Prazeres faced Valmir Lázaro on November 21, 2015 at The Ultimate Fighter Latin America 2 Finale. He won the fight by split decision.

Prazeres was expected to face Anthony Rocco Martin on July 23, 2016 at UFC on Fox 20. However, Martin pulled out of the fight in early July citing a neck injury and was replaced by promotional newcomer J.C. Cottrell. He won the fight via unanimous decision.

Prazeres next faced Gilbert Burns on September 24, 2016 at UFC Fight Night 95. He won the fight via unanimous decision.

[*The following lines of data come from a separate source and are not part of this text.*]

-- ==== Sys2Proof/Safety.lean ====
section
/-! DEFINITION. What the statements speak of: the conditions under which a command acts, the state a POST's
event begins from, the invariants that every step keeps. -/
namespace Sys2Proof

/-- The word that a request's row writes to POST, none for the other rows. -/
def Instr.post? : Instr → Option Word
  | .play w => some w | .record w => some w | .stop w => some w | .pause w => some w
  | .cue w => some w | .review w => some w | .wind w => some w | .eject w => some w
  | .locate w => some w | .select w => some w | .fine w => some w | .scan w => some w
  | .setClock w => some w | .counterZero w => some w | .trackValue w => some w
  | .trackAuto w => some w | .powerOn w => some w | .powerOff w => some w
  | .blockResetTransport w => some w | .blockResetTuner w => some w
  | .blockResetLineData w => some w | .blockResetScheduler w => some w
  | .blockResetPresenter w => some w | .badKind w => some w
  | _ => none

/-- The packet that a packet's row carries. -/
def Instr.packet? : Instr → Option Packet
  | .stationPacket p => some p | .timePacket p => some p | .labelFirst p => some p
  | .labelLast p => some p | .labelOtherFragment p => some p | .unassignedPacket p => some p
  | _ => none

end Sys2Proof

namespace Sys2Proof.Machine

/-! ### When a command acts -/

/-- R198: the port latched takes a register write: in serial mode, with no access pending. -/
def State.takesWrites (s : State) : Bool :=
  s.on && (s.port.mode == .parallel || s.port.serial.isNone)

/-- R196, R198: what the frame of a register write leaves, before the write acts. -/
def State.through (s : State) : State :=
  match s.port.mode with
  | .parallel => s
  | .serial => s.frame 4 true 0

/-- R184: the state in which the event of a POST of `w` begins. -/
def State.posted (s : State) (w : Word) : State := { s.through with port.postEcho := w }.afterWrites

/-- R184: the POST of `w` takes slot `n` with request `r`. -/
def State.serves (s : State) (w : Word) (n : Fin 16) (r : Request) : Prop :=
  s.takesWrites = true ∧ (s.posted w).postSlot w = some n ∧ (s.posted w).slotRequest n = r

/-- R184: the state in which the request of slot `n` acts. -/
def State.taken (s : State) (w : Word) (n : Fin 16) (r : Request) : State := (s.posted w).copySlot n r

/-- The rest of the event of a POST. -/
def State.finishPost (w : Word) (old x : State) : State :=
  State.finishWith (State.markTaken w) old x

/-- 11.5: the kind code of a transport request. -/
def TransportKind.code : TransportKind → Nat
  | .play => 1 | .record => 2 | .stop => 3 | .pause => 4 | .cue => 5 | .review => 6 | .wind => 7
  | .locate => 8 | .eject => 9

/-- The transport and the tape stand still: no path, no cam move, no motor under drive, no LOCATE. -/
def State.still (s : State) : Bool :=
  s.transport.path.isNone && s.transport.camMove.isNone && s.transport.stopLimit.isNone
    && s.servo.cap == .off && s.servo.capTarget == .none && s.servo.reel == .off
    && s.position.locate.isNone

/-- R168: with power, the power state is ACTIVE exactly while a need stands. -/
def Power.followsNeeds (p : Power) : Bool :=
  p.state == .retain || (p.state == .active) == p.needed

/-- The powers and needs stand as the end of an event leaves them (R85, R167, R168). -/
def State.settledPower (s : State) : Bool :=
  s.power.followsNeeds && s.power.transportNeed == s.transportNeeds
    && s.tunerWanted == (s.tuner.signal != .unpowered)

/-! ### Invariants -/

/-- R178: deck memory is in its canonical form. -/
def State.memOk (s : State) : Bool := Memory.wf s.losses s.mem

/-- R23: the idle timer runs only in STOPPED with neither owner set. -/
def State.idleOk (s : State) : Bool :=
  s.transport.idle.isNone || (s.transport.mode == .stopped && s.transport.owner == .none
    && s.transport.control.isNone)

/-- R180: nothing is left to do between events. -/
def State.between (s : State) : Bool := s.scratch == Scratch.clear

end Sys2Proof.Machine
end

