-- ==== Sys2Proof/Certificates/Slice0/Obligations.lean ====
section
/-! DEFINITION. The statements about the model, one definition each. In them `o` is the state in which the
command's event begins (the record writes of the event before have ended), `x` what the command's own rule
leaves, and `State.finish o x` the rest of the event: the blocks that follow, then the records in deck memory. -/
section
open Sys2Proof Sys2Proof.Machine

/-! ### The step, reset, invariants -/

/-- A step takes the command at the front of the queue and runs it on the state with the queue's rest. -/
def Obligations.StepRunsTheFrontCommand : Prop :=
  ∀ (c : Instr) (cs : List Instr) (s : State), s.pending = c :: cs →
    step s = exec c { s with pending := cs }

/-- The model's choice (log 2): on an empty queue a step puts the first due command of the timers that have run out
into the queue. Where none is due, the time base advances by one cycle, with the phase of a calendar that runs;
where that cycle ends a second of uptime in RECORDING for a program, the second is counted among those recorded (R148;
that they are counted at the seconds of uptime is the model's choice, log 33), which with the part on is an event.
Everything else stays. -/
def Obligations.StepOnAnEmptyQueue : Prop :=
  ∀ s : State, s.pending = [] →
    (∀ c cs, s.dueCommands = c :: cs → step s = .next { s with pending := [c] }) ∧
    (s.dueCommands = [] → s.countsSecond = false →
      step s = .next { s with
        timeBase := s.timeBase + 1
        clock.calendar.phase := s.clock.calendar.phase + (if s.clock.running then 1 else 0) }) ∧
    (∀ n, s.dueCommands = [] → s.countsSecond = true → s.transport.owner = .program n →
      let counted := fun o : State =>
        let recorded := match o.run n with
          | none => o
          | some r => o.setRun n { r with seconds := min 4294967295 (r.seconds + 1) }
        { recorded with
            timeBase := s.timeBase + 1
            clock.calendar.phase := s.clock.calendar.phase + (if s.clock.running then 1 else 0) }
      (s.on = true → step s = .next (State.finish s.afterWrites (counted s.afterWrites))) ∧
      (s.on = false → step s = .next (counted s)))

/-- A cold start with the mechanism as the model's reset finds it (log 7) leaves the reset state, here from a part
in RETAIN that had a calendar, a counter, a map, a selection and settings of its own and lost its retention: at
the mains return, and with the reset line asserted at its release. Only the count of losses, the port mode the
straps give and the interlock of the start's own records differ. -/
def Obligations.AColdStartLeavesTheResetState : Prop :=
  ∀ a b : Bool,
    let lost : State := { State.reset with
      clock := { Clock.reset with calendar := ⟨15000, 40000, 77⟩, state := .host, suspended := true }
      position := { Position.reset with counter := 4321, map := [⟨100, .written, some 3⟩] }
      servo := { Servo.reset with tracking := 9, playSpeed := .long }
      tuner := { Tuner.reset with selection := .direct 2000 }
      power := { Power.reset with state := .retain, mainsPresent := false, retentionLost := true }
      mem := [(0x0003, 2), (0x0C00, 7)], timeBase := 99999 }
    let held : State := { lost with
      power.mainsPresent := true, power.lineSeen := true, power.lineAsserted := true }
    (∃ spans, exec (.mainsReturn a b) lost = .next { State.reset with
      losses := 1, port := { Port.reset with mode := portModeOf a b }, interlock := spans }) ∧
    (∃ spans, exec (.resetLineRelease a b) held = .next { State.reset with
      losses := 1, port := { Port.reset with mode := portModeOf a b }, interlock := spans })

/-- What a cold start leaves, where the spec gives the value; the mechanism's sensors, the straps and the free
storage are the model's choice (log 7 and 8), and so are the zeros in the two bytes of an entry that are free to the
host (log 88). After a cold start deck memory holds the default settings, empty slots, UNUSED entries, presets not
in use and, in each status group, tape map and label context record, the figures of the state. -/
def Obligations.ResetValuesAndMemory : Prop :=
  (State.reset.transport.mode = .empty ∧ State.reset.transport.owner = .none ∧
   State.reset.transport.control = none ∧ State.reset.transport.fault = .none ∧
   State.reset.servo.drum = .off ∧ State.reset.servo.cap = .off ∧ State.reset.servo.reel = .off ∧
   State.reset.servo.tracking = 0 ∧ State.reset.servo.playSpeed = .standard ∧
   State.reset.position.counter = 0 ∧ State.reset.position.source = .read ∧ State.reset.position.map = [] ∧
   State.reset.remaining.fraction = none ∧ State.reset.remaining.ks = none ∧ State.reset.remaining.ku = none ∧
   State.reset.tuner.owner = .none ∧ State.reset.tuner.selection = .none ∧
   State.reset.tuner.signal = .unpowered ∧ State.reset.decoder.current = none ∧
   State.reset.clock.calendar = ⟨dayNumber ⟨1980, 1, 1⟩, 0, 0⟩ ∧ State.reset.clock.running = true ∧
   State.reset.clock.state = .unset ∧
   (∀ n : Fin 16, State.reset.entry n = Entry.reset) ∧
   State.reset.power.state = .quiet ∧ State.reset.power.supply = .off ∧ State.reset.power.wake = .none ∧
   State.reset.power.lostLatch = true ∧ State.reset.power.startKind = .cold ∧
   (∀ n : Fin 16, State.reset.requests.slots[n] = none) ∧
   State.reset.claims = ⟨⟨false, false, false⟩, ⟨false, false, false⟩⟩ ∧
   State.reset.presenter.cl = 15 ∧ ⟨.power, 0⟩ ∈ State.reset.presenter.pending ∧
   State.reset.port.postEcho = 0 ∧ State.reset.pending = []) ∧
  (State.reset.bytes 0 64 = defaultSettings ∧
   (∀ n : Fin 16, State.reset.bytes (Config.slotBase n.val) 28 = zeros 28) ∧
   (∀ n : Fin 16, State.reset.bytes (Config.entryBase n.val) 32 = zeros 12 ++ Owned.reset.image) ∧
   (∀ p : Fin 64, State.reset.bytes (Config.presetBase (p.val + 1)) 16 = zeros 16) ∧
   (∀ g : Fin 7, State.reset.bytes (Config.groupSpan g.val).1 (Config.groupSpan g.val).2
     = State.reset.group g.val) ∧
   State.reset.bytes Config.tapeMapBase 192 = State.reset.tapeMapImage ∧
   State.reset.bytes Config.labelContextBase 64 = State.reset.labelImage ∧
   (∀ n : Fin 16, State.reset.bytes (Config.runRecordBase n.val) 32 = zeros 32))

/-- The reset state meets every invariant below. -/
def Obligations.InvariantsHoldAtReset : Prop :=
  State.reset.memOk = true ∧ State.reset.power.followsNeeds = true ∧ State.reset.idleOk = true ∧
    State.reset.between = true

/-- Every step keeps deck memory in its canonical form. -/
def Obligations.StepKeepsMemoryForm : Prop :=
  ∀ s t : State, s.memOk = true → step s = .next t → t.memOk = true

/-- R168 as an invariant: with power, the power state is ACTIVE exactly while some need stands. -/
def Obligations.StepKeepsPowerWithNeeds : Prop :=
  ∀ s t : State, s.power.followsNeeds = true → step s = .next t → t.power.followsNeeds = true

/-- R23 as an invariant: the idle timer runs only in STOPPED with no recording owner and no program control.
Between two events no signal and no record write is left over. -/
def Obligations.StepKeepsIdleTimerRule : Prop :=
  (∀ s t : State, s.idleOk = true → step s = .next t → t.idleOk = true) ∧
  (∀ s t : State, s.between = true → step s = .next t → t.between = true)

Prazeres faced Josh Burkman on March 11, 2017 at UFC Fight Night 106. He won the fight via submission in the first round. The win also earned Prazeres his first Performance of the Night bonus award.

Prazeres was expected to face Islam Makhachev on September 2, 2017 at UFC Fight Night 115. However, Makhachev pulled out of the fight in mid-August citing injury and was replaced by promotional newcomer Mads Burnell. At the weigh ins, Prazeres missed the lightweight limit of 156 pounds, coming in at 159 pounds. As a result his bout with Mads Burnell was changed to a catchweight and Prazeres was fined 20% of his purse. Prazeres won the fight by submission in the third round.

Prazeres faced Desmond Green on February 3, 2018 at UFC Fight Night 125.  At the weigh-ins Prazeres weighed in at 161 pounds, 5 pounds over the lightweight non title fight upper limit of 156 pounds. As a result, the bout proceeded at a catchweight and Prazeres was fined 20 percent of his purse to Green. He won the fight via unanimous decision.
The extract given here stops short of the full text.